The California-based rock star also took to the air waves, appearing on CBC Radio One's daily cultural and currents affairs program Q. In an interview taped on Sunday that aired on Monday, a blunt-talking Mr. Young spoke on treaty rights ("It's up to Canadians to make up their own minds about whether their integrity is threatened by a government that won't live up to the treaties that the country is founded on") and clarified remarks made last year when he described oil boom town Fort McMurray as a wasteland. "I know Fort Mac is a town," he told host Jian Ghomeshi. "It's occupied by Big Oil. It is an occupation. But what is going on around it, that's what I was referring to as a wasteland. It is the ugliest environmental disaster that I not only have ever seen, but that I could even comprehend."

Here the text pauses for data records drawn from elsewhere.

-- ==== Sys2Proof/Machine/LinkOps.lean ====
section
/-! DEFINITION. The link layer's shared operations: credit updates (R98, R99), sealing (R89, R162, R415), receiving (R88, R93), replay (R95, R96), pair sets (R103 to R105), low power (R108) and what a packet boundary sends (R92, R198). -/

namespace Sys2Proof.Machine

open Reg

/-! ### Time roles -/

/-- The port this hub follows: the lowest-numbered one set to follow (R72). -/
def State.followPort (s : State) : Option Nat := (List.range 6).find? fun p => s.rd (lane p) LN_TSYNC_CTRL_ROLE = 2

/-- The role a port acts in: 0 off, 1 serve, 2 follow (R72). -/
def State.timeRole (s : State) (port : Nat) : Nat :=
  let r := s.rd (lane port) LN_TSYNC_CTRL_ROLE
  if r = 2 then (if s.followPort = some port then 2 else 1) else if r = 1 then 1 else 0

/-! ### Credits -/

/-- Queue a LINK packet at a port (R92). (log 46, DESIGN CHOICE) -/
def State.queueLink (s : State) (port : Nat) (m : LinkMsg) : State :=
  { s with linkq := s.linkq.setList port (s.linkq.list port ++ [m]) }

/-- A cumulative limit rises to `cum` only if that increases it, modulo 2^32 (R98). -/
def raiseLimit (old cum : Nat) : Nat :=
  let d := (cum + 2 ^ 32 - old) % 2 ^ 32
  if d < 2 ^ 31 then cum % 2 ^ 32 else old

/-- One CREDIT entry arrives (R98): it goes to the control pool, or to the entries and multicast members with that
egress path ID on the port. -/
def State.creditEntryRx (s : State) (port : Nat) (e : Nat × Nat) : State :=
  if e.1 = 0 then s.wr (link port) LK_CPOOL_TX_LIMIT (raiseLimit (s.rd (link port) LK_CPOOL_TX_LIMIT) e.2)
  else
    let ks := s.entries.filter fun k => s.rd (path k) PT_W1_OUT_PORT = port && s.rd (path k) PT_W1_OUT_PATH_ID = e.1 &&
      (s.rd (path k) PT_W0_STATE = 1 || s.rd (path k) PT_W0_STATE = 3) && s.creditEntry k = k
    let s := ks.foldl (fun s k => s.wr (path k) PT_W7_LIMIT (raiseLimit (s.rd (path k) PT_W7_LIMIT) e.2)) s
    let gs := (s.mcAct.map fun x => x.1 / 64).eraseDups
    gs.foldl (fun s g => (s.members g).foldl (fun s m =>
      if m.2.1 = port && m.2.2 = e.1 then s.setMc g (6 + 3 * m.1) (raiseLimit (s.mcWord g (6 + 3 * m.1)) e.2) else s) s) s

/-- The entry that takes credits on a port under a path ID. -/
def State.creditedEntry (s : State) (port id : Nat) : Option Nat :=
  (s.keyed port id).find? fun k => 2 ≤ s.rd (path k) PT_W0_CLASS

/-- The CUM of an update, GRANT, and nothing left to report (R98). -/
def State.takeCum (s : State) (port id : Nat) : State × Option (Nat × Nat) :=
  if id = 0 then (s.wr (link port) LK_CP_FREED 0, some (0, s.rd (link port) LK_CP_GRANT))
  else match s.creditedEntry port id with
    | some k => (s.wr (path k) PT_FREED 0, some (id, s.rd (path k) PT_W5_GRANT))
    | none => (s, none)

/-- Build a CREDIT packet from the updates due, at most 32 of them (R90, R99). -/
def State.creditPacket (s : State) (port : Nat) : State × List (Nat × Nat) :=
  let due := s.creditDue.list port
  let r := (due.take 32).foldl (fun (r : State × List (Nat × Nat)) id =>
    match r.1.takeCum port id with
    | (s, some e) => (s, r.2 ++ [e])
    | (s, none) => (s, r.2)) (s, [])
  ({ r.1 with creditDue := r.1.creditDue.setList port (due.drop 32) }, r.2)

/-! ### Sealing -/

/-- The GCM nonce of a packet: SALT, path ID, counter (R415). -/
def State.nonce (s : State) (slot pathId ctr : Nat) : Nat :=
  s.rd sec (KS_SLOT_SALT.nth slot) * 2 ^ 80 + pathId * 2 ^ 64 + ctr

/-- Seal the data of a packet that leaves on entry `k` (R89, R415): its tag follows, DW2 carries the counter, and the
egress's counter advances. -/
def State.sealPkt (s : State) (k : Nat) (p : Pkt) : State × Pkt :=
  match p.body with
  | .ctrl _ => (s, p)
  | .data pid ad _ bs =>
    let c := path (s.creditEntry k)
    let ctr := s.rd c PT_SEAL_TX
    let slot := s.rd (path k) PT_W3_KEY_OUT
    let hd := { p with seald := true, len := bs.length + 16, body := .data pid ad (ctr % 2 ^ 32) bs }
    let aad := (header hd none).take 12
    let ct := (List.range (bs.length + 16)).map
      (Config.sealByte (s.rd sec (KS_KEY.nth slot)) (s.nonce slot pid ctr) aad bs)
    (s.wr c PT_SEAL_TX (ctr + 1), { hd with body := .data pid ad (ctr % 2 ^ 32) ct })

/-- The least counter at or above the expected one whose low 32 bits match DW2 (R415). -/
def expectCtr (expected low : Nat) : Nat := expected + (low + 2 ^ 32 - expected % 2 ^ 32) % 2 ^ 32

/-- Open a sealed packet of entry `k` under its key, or under the previous key in its grace epoch (R89, R415, R416).
`none` is a tag failure. -/
def State.openPkt (s : State) (k : Nat) (p : Pkt) : State × Option (List Byte) :=
  match p.body with
  | .ctrl _ => (s, none)
  | .data pid ad low bs =>
    let pg := path k
    let aad := (header p none).take 12
    let plain := fun slot ctr => (List.range (bs.length - 16)).map
      (Config.openByte (s.rd sec (KS_KEY.nth slot)) (s.nonce slot pid ctr) aad bs)
    let good := fun slot ctr => Config.tagOk (s.rd sec (KS_KEY.nth slot)) (s.nonce slot pid ctr) aad bs
    let ctr := expectCtr (s.rd pg PT_SEAL_RX) low
    let prev := expectCtr (s.rd pg PT_SEAL_PREV) low
    let slot := s.rd pg PT_W3_KEY_IN
    let old := s.rd pg PT_KEY_PREV
    let _ := ad
    if good slot ctr then (s.wr pg PT_SEAL_RX (ctr + 1), some (plain slot ctr))
    else if s.is pg PT_KEY_GRACE && good old prev then (s.wr pg PT_SEAL_PREV (prev + 1), some (plain old prev))
    else (s, none)

/-! ### Receiving -/

/-- A NAK falls due for a gap, and repeats until the expected packet arrives (R93). -/
def State.gap (s : State) (port : Nat) : State := (s.wr (link port) LK_NAK_DUE 1).wr (link port) LK_GAP 1

/-- Is a packet malformed (R88)? `ty` is its TYPE; KH520 legacy mode has no sealing (R110). -/
def State.malformed (s : State) (port ty : Nat) (hcrc : Bool) (p : Pkt) : Bool :=
  !hcrc || !(ty = 1 || ty = 2 || ty = 3) || (ty = 1 && p.cls = 0) || (ty != 1 && p.cls != 0) || 3 < p.cls ||
  (p.seald && (ty != 1 || s.mode port = 2)) || 256 < p.len || (p.seald && p.len < 16)

/-- A discarded packet's credits go back at once (R100, R101, R162). -/
def State.returnCredits (s : State) (k cost : Nat) : State :=
  let p := path k
  let s := s.wr p PT_RXD (s.rd p PT_RXD + cost)
  s.freeBuf ⟨0, k, s.rd p PT_W0_IN_PORT, 0, 0, s.rd p PT_W0_CLASS, cost, 0, 0, 0, ⟨0, false, 0, 0, .data 0 0 0 []⟩⟩

/-- Discard an accepted DATA packet and give its buffer back (R100, R162): credits for classes 2 and 3, nothing held
for class 1. -/
def State.giveBack (s : State) (k cost : Nat) : State :=
  if 2 ≤ s.rd (path k) PT_W0_CLASS then s.returnCredits k cost else s

/-- An accepted DATA packet (R89, R97, R101, R139, R162): its buffer, its seal, its path. `kl` is false on USB4 ports,
which have no sealing (R125); their buffers count as R124 and R126 say. -/
def State.dataRx (s : State) (port : Nat) (kl : Bool) (p : Pkt) (pb : Option Nat) : State :=
  match p.body with
  | .ctrl _ => s
  | .data pid ad _ bs =>
    match s.lookup port pid with
    | none => s.noPath
    | some k =>
      let pg := path k
      let cost := creditsOf p.len
      let cls := s.rd pg PT_W0_CLASS
      let l := link port
      if 2 ≤ cls && (s.rd pg PT_W5_GRANT + 2 ^ 32 - s.rd pg PT_RXD) % 2 ^ 32 < cost then
        ((s.returnCredits k cost).count (linkCnt port) LK_CNT_CREDIT_OVER).raise l 5
      else if cls = 1 && 1024 * s.rd l LK_ISO_RGN_ACT < s.rd l LK_ISO_USED + 64 * cost then
        (s.count (linkCnt port) LK_CNT_ISO_OVERRUN).raise l 3
      else if kl && p.seald != s.is pg PT_W0_SEAL_IN then
        ((s.giveBack k cost).count pathctl PC_CNT_SEAL).raise pathctl 11
      else
        match (if p.seald then s.openPkt k p else (s, some bs)) with
        | (s, none) => ((s.giveBack k cost).count (linkCnt port) LK_CNT_TAG_FAIL).raise l 6
        | (s, some data) =>
          match s.route port pid with
          | (s, none) => s.when (decide (2 ≤ cls)) fun s => s.wr pg PT_RXD (s.rd pg PT_RXD + cost)
          | (s, some e) =>
            let s := if 2 ≤ cls then s.wr pg PT_RXD (s.rd pg PT_RXD + cost)
              else if cls = 1 then s.wr l LK_ISO_USED (s.rd l LK_ISO_USED + 64 * cost)
              else s
            let ep := path e
            let mc := s.is ep PT_W1_MC_EN
            let out := if mc then 0x1F else s.rd ep PT_W1_OUT_PORT
            let s := s.capturePoint 0 (header p pb) p port out cls e pid (s.rd ep PT_W1_OUT_PATH_ID) mc
              (s.is ep PT_W0_SEAL_IN || s.is ep PT_W0_SEAL_OUT)
            s.enter e port pid cost ad data

/-- An accepted CTRL packet takes its place in the control pool and waits to be handled under R144; beyond the pool it
is discarded and its credits return (R101). -/
def State.ctrlRx (s : State) (port : Nat) (p : Pkt) : State :=
  match p.body with
  | .data .. => s
  | .ctrl c =>
    let l := link port
    let cost := creditsOf p.len
    let free := (s.rd l LK_CP_GRANT + 2 ^ 32 - s.rd l LK_CP_RXD) % 2 ^ 32
    let s := s.wr l LK_CP_RXD (s.rd l LK_CP_RXD + cost)
    if free < cost then ((s.ctrlFree port cost).count (linkCnt port) LK_CNT_CREDIT_OVER).raise l 4
    else { s with ctrlIn := s.ctrlIn ++ [(port, c)] }

/-- A packet accepted in order (R93): NEXT_RX advances, an acknowledgement is owed, at the latest after 64. -/
def State.acceptSeq (s : State) (port : Nat) : State :=
  let l := link port
  let n := s.rd l LK_UNACK_RX + 1
  let s := (((s.wr l LK_SEQ_NEXT_RX (s.rd l LK_SEQ_NEXT_RX + 1)).wr l LK_RX_ANY 1).wr l LK_UNACK_RX n).count (linkCnt port) LK_CNT_RX_PKT
  let s := (s.wr l LK_GAP 0).wr l LK_NAK_DUE 0
  s.when (64 ≤ n) fun s => s.wr l LK_ACK_DUE 1

/-! ### Replay -/

/-- Show what the replay buffer holds (R95, R111). -/
def State.showReplay (s : State) (port : Nat) : State :=
  let h := s.replay.list port
  (s.wr (link port) LK_REPLAY_USED (h.map fun x => x.units).sum).wr (link port) LK_REPLAY_UNACKED h.length

/-- Release every held packet up to `seq`; progress restarts the count of replays (R96). (log 43, DEDUCED) -/
def State.ackUpTo (s : State) (port seq : Nat) : State :=
  let h := s.replay.list port
  let left := h.filter fun x => !((seq + 4096 - x.pkt.seq) % 4096 < 2048)
  let s := s.when (left.length < h.length) fun s => s.wr (link port) LK_REPLAYS 0
  ({ s with replay := s.replay.setList port left }).showReplay port
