-- ==== Sys2Proof/Machine/Memory.lean ====
section
/-! DEFINITION. The commands of the DRAM controller (R333 to R338, R341, R342 of spec/14_ethernet_and_memory.md). -/

namespace Sys2Proof.Machine

open Reg

/-! ### Training -/

/-- USABLE in MiB from what training found (R333). -/
def usableMib (installed ecc : Nat) : Nat := if ecc = 1 then installed * 7 / 8 else installed

/-- The controller answers requests: what has waited for it goes on. -/
def State.memReady (s : State) (restored : Bool) : State :=
  let s := s.wr memp MEM_CAP_USABLE (usableMib (s.rd memp MEM_INSTALLED) (s.rd memp MEM_ECC_ACT))
  let s := ((s.wr memp MEM_STATUS_RESTORED (if restored then 1 else 0)).wr memp MEM_STATUS_FAIL_CH 0).memState 2
  (List.range 4).foldl (fun s n => s.cmdGo n) s

/-- DRAM_TRAINING (R334): the stored results are restored where the contents are kept and the check passes, otherwise
training runs in full, and a channel that fails it puts the controller in FAILED. (log 90, DEDUCED) -/
def execDramTraining (stored : Bool) (failed : Nat) (s : State) : Res :=
  let st := s.rd memp MEM_STATUS_STATE
  .next (s.when (!s.gated memp && (st = 0 || st = 1 || st = 5)) fun s =>
    if stored && s.is memp MEM_TRAINED && !s.is aon AON_DRAM_LOST then s.memReady true
    else if failed != 0 then
      let s := ((s.memState 5).wr memp MEM_STATUS_FAIL_CH failed).wr memp MEM_TRAINED 0
      let s := s.memq.foldl (fun s r => (s.send (.memData r.2.client false (List.replicate r.2.len 0))).addrErr) s
      { s with memq := [] }.raise memp 3
    else
      let cap := s.rd memp MEM_CFG_CAP
      let s := (s.wr memp MEM_INSTALLED (if cap = 2 then 32768 else if cap = 1 then 16384 else 8192)).wr memp MEM_ECC_ACT
        (s.rd memp MEM_CFG_INLINE_ECC)
      let s := s.when (s.is aon AON_DRAM_LOST) fun s =>
        { s with dram := [] }.wr aon AON_DRAM_LOST 0
      (s.wr memp MEM_TRAINED 1).memReady false)

/-- DQS_CHECK (R334): write DQ is retrained inside refresh windows, and clients do not see it. -/
def execDqsCheck (s : State) : Res := .next s

/-! ### Arbitration -/

/-- Units of 64 B that a request moves. -/
def memUnits (r : MemReq) : Nat :=
  (max 1 (match r.write with | some b => b.length | none => r.len) + 63) / 64

/-- A client's current tolerance in ns (R337): its last report less the time since; Marionette's is 0 once its oldest
request has waited MGMT_AGE µs. -/
def State.tolNow (s : State) (k : Nat) : Nat :=
  if k = 7 then
    match s.memq.find? fun r => r.2.client = 7 with
    | some r => if r.1 + orOne (s.rd memp MEM_ARB_MGMT_AGE) * 1000 ≤ s.clock then 0 else 128 * 0xFFFFF
    | none => 128 * 0xFFFFF
  else match s.memDeadline k with
    | some d => d - s.clock
    | none => 128 * 0xFFFFF

/-- Has a client a request waiting? -/
def State.memHas (s : State) (k : Nat) : Bool := s.memq.any fun r => r.2.client % 8 = k

/-- The urgent client to serve, the lowest tolerance first (R337). -/
def State.memUrgent (s : State) : Option Nat :=
  let ks := (List.range 8).filter fun k => s.memHas k && s.tolNow k < 128 * s.rd memp MEM_ARB_URG
  match ks with
  | [] => none
  | k :: t => some (t.foldl (fun b c => if s.tolNow c < s.tolNow b then c else b) k)

/-- Deficit round robin in units of 64 B, weighted (R337): the client served next, with its deficit and turn noted. -/
def State.memDrr (s : State) : Nat → State × Nat
  | 0 => (s, ((s.memq.head?.map fun r => r.2.client).getD 0) % 8)
  | fuel + 1 =>
    let k := s.rd memp MEM_RR
    let d := s.rd memp (MEM_DEFICIT.nth k)
    let next := fun (s : State) => s.wr memp MEM_RR ((k + 1) % 8)
    match s.memq.find? fun r => r.2.client % 8 = k with
    | none => State.memDrr (next (s.wr memp (MEM_DEFICIT.nth k) 0)) fuel
    | some r =>
      if memUnits r.2 ≤ d then (s.wr memp (MEM_DEFICIT.nth k) (d - memUnits r.2), k)
      else
        let s := s.wr memp (MEM_DEFICIT.nth k) (d + orOne (s.rd memp (MEM_CLIENT_WEIGHT.nth k)))
        State.memDrr (next s) fuel

/-- An uncorrectable read (R342): recorded, and what its client does. -/
def State.memUe (s : State) (r : MemReq) : State :=
  let s := ((s.wr memp MEM_LAST_UE_LO_ADDR_LO (r.addr / 64)).wr memp MEM_LAST_UE_LO_CLIENT r.client).wr memp
    MEM_LAST_UE_HI_ADDR_HI (r.addr / 2 ^ 32)
  let s := (s.count memp MEM_CNT_UE).raise memp 1
  match r.client with
  | 4 => s.rxDrop 0
  | 5 => s.rxDrop 1
  | 6 | 7 => s
  | k => s.count (disp k) DISP_CNT_UNDERRUN

/-- Serve one request: a write reaches the memory, a read returns its bytes. -/
def State.memServe (s : State) (r : MemReq) (ecc : EccEvt) : State :=
  match r.write with
  | some b => (s.memWrite r.client r.addr b).when (ecc = .link) fun s => (s.count memp MEM_CNT_LINK).raise memp 2
  | none =>
    let bytes := s.memBytes r.addr r.len
    let s := s.memRead r.client r.addr r.len
    match ecc with
    | .clean => s.send (.memData r.client false bytes)
    | .link => ((s.count memp MEM_CNT_LINK).raise memp 2).send (.memData r.client false bytes)
    | .ce => ((s.count memp MEM_CNT_CE).raise memp 0).send (.memData r.client false bytes)
    | .ue => (s.memUe r).send (.memData r.client true (if r.client = 6 then List.replicate r.len 0 else bytes))

/-- DRAM_REQUEST (R337): the requests of this clock join the queue, and one is served. While the DRAM is off or trains they
wait. (log 90, DEDUCED) -/
def execDramRequest (new : List MemReq) (ecc : EccEvt) (s : State) : Res :=
  let s := { s with memq := s.memq ++ new.map fun (r : MemReq) => (s.clock, { r with client := r.client % 8 }) }
  .next (
    if s.memq.isEmpty || !(s.dramUp || s.rd memp MEM_STATUS_STATE = 5) then s
    else
      let total := (s.memq.map fun r => memUnits r.2).sum
      let (s, k) := match s.memUrgent with
        | some k => (s, k)
        | none => s.memDrr (8 * (total + 1) + 8)
      match s.memq.find? fun r => r.2.client = k with
      | some r => ({ s with memq := s.memq.erase r }).memServe r.2 ecc
      | none => s)

/-! ### Low power -/

/-- SR_ENTER as it acts. -/
def State.srEnter (s : State) : Nat := max 500 (s.rd memp MEM_SR_CFG_SR_ENTER)

/-- SR_EXIT as it acts. -/
def State.srExit (s : State) : Nat := max 3000 (s.rd memp MEM_SR_CFG_SR_EXIT)

/-- SR_ENTRY (R338). -/
def execSrEntry (s : State) : Res :=
  let st := s.rd memp MEM_STATUS_STATE
  .next (s.when (!s.gated memp && (st = 2 || st = 3) && s.memq.isEmpty && s.is memp MEM_SR_CFG_SR_EN &&
    s.slackAtLeast (s.srEnter + s.srExit)) fun s => s.memState 4)

/-- PD_ENTRY (R338): PD_EXIT is 250 ns. -/
def execPdEntry (s : State) : Res :=
  .next (s.when (!s.gated memp && s.rd memp MEM_STATUS_STATE = 2 && s.memq.isEmpty && s.is memp MEM_SR_CFG_PD_EN &&
    s.rd memp MEM_BUSY + 64 ≤ s.clock && s.slackAtLeast 250) fun s => s.memState 3)

/-- SR_EXIT (R338): a request waits, or the earliest deadline is near. -/
def execSrExit (s : State) : Res :=
  let st := s.rd memp MEM_STATUS_STATE
  let lim := if st = 4 then s.srExit else 250
  .next (s.when (!s.gated memp && (st = 3 || st = 4) && (!s.memq.isEmpty || !s.slackAtLeast (lim + 1))) fun s => s.memState 2)

/-- MEM_CNT_CLR (R341). -/
def execMemCntClr (who : Initiator) (s : State) : Res :=
  .next (s.access who memp MEM_CNT_CLR_CLR fun s => s.clearFields memp [MEM_CNT_CE, MEM_CNT_UE, MEM_CNT_LINK])

end Sys2Proof.Machine
end

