-- ==== Sys2Proof/Machine/Dispatch.lean ====
section
/-! DEFINITION. The dispatch of every command to its meaning: one arm per constructor of Instr. -/

namespace Sys2Proof.Machine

As for the notion that musicians shouldn't use their celebrity status to weigh in on political matters, Mr. Young was incredulous. "Have I always written about and sung about what concerned me, from Ohio to Southern Man to Rockin' in the Free World, the 68-year-old troubadour asked. "Are [people] saying now that those were all Be-Bop-a-Lula and I shouldn't talk about anything?"

The Honor the Treaties tour continues to Winnipeg's Centennial Concert Hall, Jan. 16; Regina's Conexus Arts Centre, Jan. 17; and Calgary's Jack Singer Concert Hall, Jan. 19.